Para Clarissa, a ação das mulheres também contribuiu para que os movimentos sociais e os ambientalistas se unissem em torno do debate e da luta contra a monocultura dos eucaliptos. "Antes da ação, o movimento em si ainda não tinha também entrado na luta. Com aquela ação, o movimento mostrou que entrou com tudo. E a partir daí, ou todos se unem, já que a causa é a mesma de todos, ou não. O que aconteceu foi que os movimentos ambientalistas e social se aproximaram", avalia.

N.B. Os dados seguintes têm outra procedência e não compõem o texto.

-- ==== Sys2Proof/Machine/Fabric.lean ====
section
/-! DEFINITION. Extents of a CB7-L and their release (R362, R379), task packets (R363 to R365, R382), collectives (R372,
R373). -/

namespace Sys2Proof.Machine

/-! ### Extents (R362) -/

def State.extentRec (s : State) (idx : Nat) : Nat := (s.barReg physFn 0x150).toNat + 32 * idx
/-- Fields of an extent's record. -/
def State.extentW (s : State) (idx p n : Nat) : Nat := fld (s.rd (s.extentRec idx) 8) p n
def State.setExtentW (s : State) (idx p n v : Nat) : State := s.wr (s.extentRec idx) 8 (putFld (s.rd (s.extentRec idx) 8) p n v)
def State.extentTenant (s : State) (idx : Nat) : Nat := s.rd (s.extentRec idx + 8) 8
def State.extentTag (s : State) (idx : Nat) : Nat := s.rd (s.extentRec idx + 16) 16
def State.hasExtents (s : State) (idx : Nat) : Bool := s.fitting == .l && idx < maxExtents && (s.barReg physFn 0x150).toNat != 0

/-- `DC_EXTENT_ADD`: dynamic capacity adds an extent: STATE 1 (R362). -/
def execDcExtentAdd (idx : Nat) (tag : BitVec 128) (dpag : Nat) (s : State) : Host.Outcome State Fault Refusal :=
  .next (if s.hasExtents idx ∧ s.extentW idx 50 3 = 0 then
    (((s.wr (s.extentRec idx + 16) 16 tag.toNat).setExtentW idx 53 11 dpag).setExtentW idx 49 1 0).setExtentW idx 50 3 1
  else s)

/-- `TENANT_WRITE`: an added extent gets an owner: STATE 2 (R362). -/
def execTenantWrite (idx : Nat) (tenant : Word64) (s : State) : Host.Outcome State Fault Refusal :=
  .next (if s.hasExtents idx ∧ s.extentW idx 50 3 = 1 then (s.wr (s.extentRec idx + 8) 8 tenant.toNat).setExtentW idx 50 3 2 else s)

/-- First address of an extent of 1 GiB, and whether a line lies in it. -/
def State.extentBase (s : State) (idx : Nat) : Nat := s.extentW idx 53 11 * 2 ^ 30
def State.lineIn (s : State) (idx line : Nat) : Bool := s.extentBase idx / 128 ≤ line && line < (s.extentBase idx + 2 ^ 30) / 128

/-- Every line of an extent is back-invalidated from every holder, and modified data is discarded. -/
def State.emptyExtent (s : State) (idx : Nat) : State :=
  let held := s.snoop.filter (fun e => s.lineIn idx (e.line / 2))
  let s := held.foldl (fun (s : State) e => (e.owner.toList ++ e.sharers).eraseDups.foldl (fun (s : State) a => s.emit (.backInvalidate e.line a)) s) s
  let s := (s.modified.filter (fun e => s.lineIn idx e.1)).foldl (fun (s : State) e => s.poke (128 * e.1) e.2) s
  { s.uncacheRange (s.extentBase idx / 128) (2 ^ 23) with snoop := s.snoop.filter (fun e => !s.lineIn idx (e.line / 2)) }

Os ambientalistas acreditam que entrada da Via Campesina no tema contribuiu na luta já travada contra a monocultura de eucalipto. Clarissa afirma que a ocupação do horto pelas mulheres criou o fato que faltava para que a população conseguisse vislumbrar o debate que até então se fazia contra a monocultura e os seus prejuízos.

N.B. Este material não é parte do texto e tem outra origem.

/-- HPIN (R130, R265): every hold and trap of every thread comes before the first pin. -/
def hpinBody (f : FmtM) (s : State) : Exec :=
  let m := s.gmask f.g
  (s.rangeCheck f.vd 2).bind fun s =>
  (s.barAll (s.refsOf (hIdx f.addr) false (threads m))).bind fun (s, refs) =>
  let pins := refs.map (fun e => (e, s.pinOne 16 e.2))
  (s.barStop (pins.map (fun e => match e.2 with
    | .bar r b => (⟨e.1.1, r, false⟩, b)
    | _ => (⟨e.1.1, e.1.2, false⟩, .good e.1.2)))).bind fun s =>
  (s.releaseWait true).bind fun s =>
  (s.counterRoom 0).bind fun s =>
  let (s, res) := pins.foldl (fun (a : State × List (Nat × Word64 × Bool)) e =>
    match e.2 with
    | .page x addr =>
      let w := a.1.rd x.pa 8
      if fld w 0 12 = 4095 then (a.1, a.2 ++ [(e.1.1, 0, false)])
      else (a.1.putWord x (w + 1), a.2 ++ [(e.1.1, n64 addr, true)])
    | _ => (a.1, a.2 ++ [(e.1.1, 0, false)])) (s, [])
  let s := s.writePred (offPred f) m (res.map (fun e => (e.1, e.2.2)))
  match f.vd with
  | .v r => .ok (s.modCg (fun g => (g.putV r.val true (res.map (fun e => (e.1, e.2.1)))).fly { path := 0, kind := .load }))
  | _ => .ok s

/-- The page word under an address that HUNPIN names, as a place. -/
def State.unpinWord (s : State) (e : Ea) : Bar × Option Xlat := match s.onManaged e.ea.toNat with
  | .error f => (.stop e.ea.toNat (.fault f), none)
  | .ok x =>
    if !x.mg then (.good 0, none)
    else match s.wordStop e.ea.toNat x true with
      | some b => (b, none)
      | none => (.good 0, some x.word)

/-- HUNPIN (R130, R265): the counts of all threads are checked before the first is lowered. -/
def hunpinBody (f : FmtM) (s : State) : Exec :=
  let ts := threads (s.gmask f.g)
  let src := baseSrc f true
  (s.prepAll (.hunpin f) ts [src]).bind fun (s, os) =>
  let eas := eaList s.cg (os.getD 0 (.const 0)) src (offsetOf f) ts
  (s.addressCheck .global eas 1 false true).bind fun s =>
  let ws := eas.map (fun e => (e, s.unpinWord e))
  (s.barStop (ws.map (fun e => (⟨e.1.t, e.1.ea, false⟩, e.2.1)))).bind fun s =>
  (s.releaseWait true).bind fun s =>
  (s.counterRoom 1).bind fun s =>
  (foldE (fun (a : State) (e : Ea × Bar × Option Xlat) => match e.2.2 with
    | none => trapThr s cHeapPin e.1.ea e.1.t
    | some x =>
      let w := a.rd x.pa 8
      if fld w 0 12 == 0 then trapThr s cHeapPin e.1.ea e.1.t else .ok (a.putWord x (w - 1))) s ws).bind fun t =>
  .ok (t.modCg (fun g => g.fly { path := 1, kind := .store }))

/-! ### Tests and moves (R265) -/

def htnullBody (f : FmtM) (s : State) : Exec :=
  let m := s.gmask f.g
  .ok (s.writePred (offPred f) m ((threads m).map (fun t => (t, s.cg.href (hIdx f.addr) t == 0))))

def hteqBody (f : FmtM) (s : State) : Exec :=
  let m := s.gmask f.g
  let ts := threads m
  let both := (ts.map (fun t => [(⟨t, s.cg.href (hIdx f.vd) t, false⟩ : Ref), ⟨t, s.cg.href (hIdx f.addr) t, false⟩])).flatten
  (s.barAll both).bind fun (s, _) =>
  (s.barAll (s.refsOf (hIdx f.vd) false ts)).bind fun (s, a) =>
  (s.barAll (s.refsOf (hIdx f.addr) false ts)).bind fun (s, b) =>
  let s := s.modCg (fun g => (g.putRefs (hIdx f.vd) a).putRefs (hIdx f.addr) b)
  .ok (s.writePred (offPred f) m (ts.map (fun t => (t, refAddr (thrOf a t) == refAddr (thrOf b t)))))

def hmovRefBody (f : FmtM) (s : State) : Exec :=
  let g := s.cg
  .ok (s.modCg (fun h => h.putRefs (hIdx f.vd) ((threads (s.gmask f.g)).map (fun t => (t, g.href (hIdx f.addr) t)))))

def hmovToRefBody (f : FmtM) (s : State) : Exec :=
  let ts := threads (s.gmask f.g)
  (s.prepAll (.hmovToRef f) ts [⟨1, f.addr, .n64⟩]).bind fun (s, os) =>
  let vals := ts.map (fun t => (t, n64 ((os.getD 0 (.const 0)).read s.cg .n64 t)))
  match vals.find? (fun e => e.2 != 0 && !refOk e.2) with
  | some e => trapThr s cHeapRef e.2 e.1
  | none => .ok (s.modCg (fun g => g.putRefs (hIdx f.vd) vals))

def hmovFromRefBody (f : FmtM) (s : State) : Exec :=
  (s.rangeCheck f.vd 2).bind fun s =>
  s.writeDst f.vd true ((threads (s.gmask f.g)).map (fun t => (t, s.cg.href (hIdx f.addr) t)))

/-- `HLD`: a reference from a raw slot (R264). -/
def execHldSlot (f : FmtM) (s : State) : Host.Outcome State Fault Refusal := issue (.hldSlot f) s (hldSlotBody f)

/-- `HLD`: a reference from an object field (R264). -/
def execHldField (f : FmtM) (s : State) : Host.Outcome State Fault Refusal := issue (.hldField f) s (hldFieldBody f)

/-- `HST`: a reference to a raw slot (R264). -/
def execHstSlot (f : FmtM) (s : State) : Host.Outcome State Fault Refusal := issue (.hstSlot f) s (hstSlotBody f)

/-- `HST`: a reference to an object field (R264). -/
def execHstField (f : FmtM) (s : State) : Host.Outcome State Fault Refusal := issue (.hstField f) s (hstFieldBody f)

/-- `HFLD`: an object field (R264). -/
def execHfld (f : FmtM) (s : State) : Host.Outcome State Fault Refusal := issue (.hfld f) s (hfldBody f)

/-- `HSTR`: store to an object field (R264). -/
def execHstr (f : FmtM) (s : State) : Host.Outcome State Fault Refusal := issue (.hstr f) s (hstrBody f)

/-- `HPIN`: pin and raw address (R130, R265). -/
def execHpin (f : FmtM) (s : State) : Host.Outcome State Fault Refusal := issue (.hpin f) s (hpinBody f)

/-- `HUNPIN`: lower a page's PIN (R130, R265). -/
def execHunpin (f : FmtM) (s : State) : Host.Outcome State Fault Refusal := issue (.hunpin f) s (hunpinBody f)

/-- `HTNULL`: test for null, without the barrier (R265). -/
def execHtnull (f : FmtM) (s : State) : Host.Outcome State Fault Refusal := issue (.htnull f) s (htnullBody f)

"Por mais que naqueles primeiros momentos a mídia convencional fez tudo para que o protesto  prejudicasse a luta, isso ao longo do tempo foi sendo limitado e agora, cinco anos depois, a gente tem a nítida noção de que aquele momento foi importante. Foi criado o fato, foi colocado o marco, a 'estaca' que não se tinha. E que provavelmente o movimento ambiental não iria ter esse poder, essa força popular. A entrada da Via colocou a estaca, marcou, e criou a polêmica, acho que esse era também o objetivo. Agora, tanto tempo depois, a avaliação é positiva. A ação na Aracruz e a entrada da Via foi um marco da luta contra a monocultura", analisa.

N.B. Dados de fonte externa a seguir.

-- ==== Sys2Proof/Machine/Core.lean ====
section
/-! DEFINITION. The machine as the host names it. -/

def Sys2Proof.core : Host.Core :=
  { State := Sys2Proof.Machine.State, Fault := Sys2Proof.Machine.Fault, Refusal := Sys2Proof.Machine.Refusal
    step := Sys2Proof.Machine.step, reset := Sys2Proof.Machine.State.reset }
end

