-- ==== Sys2Proof/Certificates/Slice0/Obligations.lean ====
section
/-! DEFINITION. The statements for the provers. -/

open Sys2Proof Sys2Proof.Machine

/-- R174: integer arithmetic of the scalar class, over every operand form (R173); the divides with w = 64 (R89): all ones and the dividend for a zero
divisor where DIVTRAP is clear; where it is set, DIVIDE_BY_ZERO with TVAL 0 before SD is written, which in a Mule ends the Mule (R115). No instruction
has minor 13, 14 or 15. -/
def Obligations.ScalarArithmetic : Prop :=
(∀ (f : FmtU) (s : State),
  ScalarGives (.sadd f) f .i64 (fun a b => a + b) s ∧
  ScalarGives (.ssub f) f .i64 (fun a b => a - b) s ∧
  ScalarGives (.smul f) f .i64 (fun a b => BitVec.ofInt 64 (a.toInt * b.toInt)) s ∧
  ScalarGives (.smulhs f) f .i64 (fun a b => BitVec.ofInt 64 (a.toInt * b.toInt / 2 ^ 64)) s ∧
  ScalarGives (.smulhu f) f .n64 (fun a b => BitVec.ofNat 64 (a.toNat * b.toNat / 2 ^ 64)) s ∧
  ScalarGives (.smins f) f .i64 (fun a b => if a.toInt ≤ b.toInt then a else b) s ∧
  ScalarGives (.sminu f) f .n64 (fun a b => if a.toNat ≤ b.toNat then a else b) s ∧
  ScalarGives (.smaxs f) f .i64 (fun a b => if b.toInt ≤ a.toInt then a else b) s ∧
  ScalarGives (.smaxu f) f .n64 (fun a b => if b.toNat ≤ a.toNat then a else b) s) ∧
(∀ (f : FmtU) (s t u : State) (os : List Opnd),
  (∀ q, f.sd = .q q → s.cur.mule = true) → (valueAt os 1 = 0 → t.cw.divtrap = false) →
  (∀ (i : Instr) (ty : Ty) (r : Word64 → Word64 → Word64),
    ((i = .sdivs f ∧ ty = .i64 ∧ r = fun a b => if b = 0 then BitVec.allOnes 64 else BitVec.ofInt 64 (Int.tdiv a.toInt b.toInt)) ∨
     (i = .sdivu f ∧ ty = .n64 ∧ r = fun a b => if b = 0 then BitVec.allOnes 64 else BitVec.ofNat 64 (a.toNat / b.toNat)) ∨
     (i = .srems f ∧ ty = .i64 ∧ r = fun a b => if b = 0 then a else BitVec.ofInt 64 (Int.tmod a.toInt b.toInt)) ∨
     (i = .sremu f ∧ ty = .n64 ∧ r = fun a b => if b = 0 then a else BitVec.ofNat 64 (a.toNat % b.toNat))) →
    s.CanIssue i → s.prepAll i [0] [⟨0, f.sa, ty⟩, ⟨1, f.sb, ty⟩] = .ok (t, os) →
    t.writeSD f.sd (r (valueAt os 0) (valueAt os 1)) = .ok u → Completes i s u)) ∧
(∀ (f : FmtU) (s t : State) (os : List Opnd) (i : Instr),
  (i = .sdivs f ∨ i = .sdivu f ∨ i = .srems f ∨ i = .sremu f) → s.CanIssue i → (∀ q, f.sd = .q q → s.cur.mule = true) →
  t.cw.divtrap = true → valueAt os 1 = 0 →
  (s.prepAll i [0] [⟨0, f.sa, .i64⟩, ⟨1, f.sb, .i64⟩] = .ok (t, os) ∧ (i = .sdivs f ∨ i = .srems f) ∨
   s.prepAll i [0] [⟨0, f.sa, .n64⟩, ⟨1, f.sb, .n64⟩] = .ok (t, os) ∧ (i = .sdivu f ∨ i = .sremu f)) →
  exec i s = .next (if t.cur.mule then t.muleStop else t.takeTrap t.cur.gid t.cur.fid cDivide 0 none false false none)) ∧
(∀ (m x w : Nat) (i : Instr), 13 ≤ m → m < 16 → x < 2 ^ 22 → decodeWords (0x01 * 2 ^ 26 + m * 2 ^ 22 + x) w ≠ .ok i)

/-- R177: moves and comparisons of the scalar class. SMOV has SB 0x00, and no instruction has a minor of 7 to 15. -/
def Obligations.ScalarMovesComparisons : Prop :=
(∀ (f : FmtU) (s : State),
  ScalarGives1 (.smov f) f .i64 (fun a => a) s ∧
  ScalarGives (.sseq f) f .i64 (fun a b => if a = b then 1 else 0) s ∧
  ScalarGives (.ssne f) f .i64 (fun a b => if a = b then 0 else 1) s ∧
  ScalarGives (.sslts f) f .i64 (fun a b => if a.toInt < b.toInt then 1 else 0) s ∧
  ScalarGives (.ssltu f) f .n64 (fun a b => if a.toNat < b.toNat then 1 else 0) s ∧
  ScalarGives (.ssles f) f .i64 (fun a b => if a.toInt ≤ b.toInt then 1 else 0) s ∧
  ScalarGives (.ssleu f) f .n64 (fun a b => if a.toNat ≤ b.toNat then 1 else 0) s) ∧
(∀ (x w : Nat) (i : Instr), x < 2 ^ 22 → x % 256 ≠ 0 → decodeWords (0x03 * 2 ^ 26 + x) w = .ok i → i.wf = false) ∧
(∀ (m x w : Nat) (i : Instr), 7 ≤ m → m < 16 → x < 2 ^ 22 → decodeWords (0x03 * 2 ^ 26 + m * 2 ^ 22 + x) w ≠ .ok i)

A ação das mulheres da Via Campesina, diz Clarissa, também fez com que as entidades ambientalistas se posicionassem sobre a problemática da monocultura de eucalipto. “Com a ação na Aracruz, as organizações tiveram que se mostrar, se definir, o que não era um processo fácil internamente, já que as organizações também têm seus debates internos e seus não-consensos. A ação das mulheres foi um divisor de águas também para o movimento”, afirmou Clarissa.

Depois disso, o movimento social e as organizações ambientais que se juntaram e compartilhavam das mesmas visões seguiram construindo a luta juntos.

Celulose, cinco anos depois

Entre a ação das mulheres da Via Campesina na Aracruz, em 2006, e o estopim da crise financeira mundial, em 2008, as empresas fizeram grandes investimentos no setor da celulose.
“Tentaram mostrar muito poder, até por causa da ação das mulheres, criminalizar e se promover. Mostrar um ‘outro lado’ do setor, para que a sociedade ignorasse a ação das mulheres e criminalizasse. Usaram o dinheiro para se colocar na mídia como um fator importante e que iria trazer o desenvolvimento, tanto econômico como social e ambiental“, analisa Clarissa.
“Tinham um repertório grande de publicidade em parques, nos jornais. Foi reflexo da ação das mulheres”, lembra Fernando.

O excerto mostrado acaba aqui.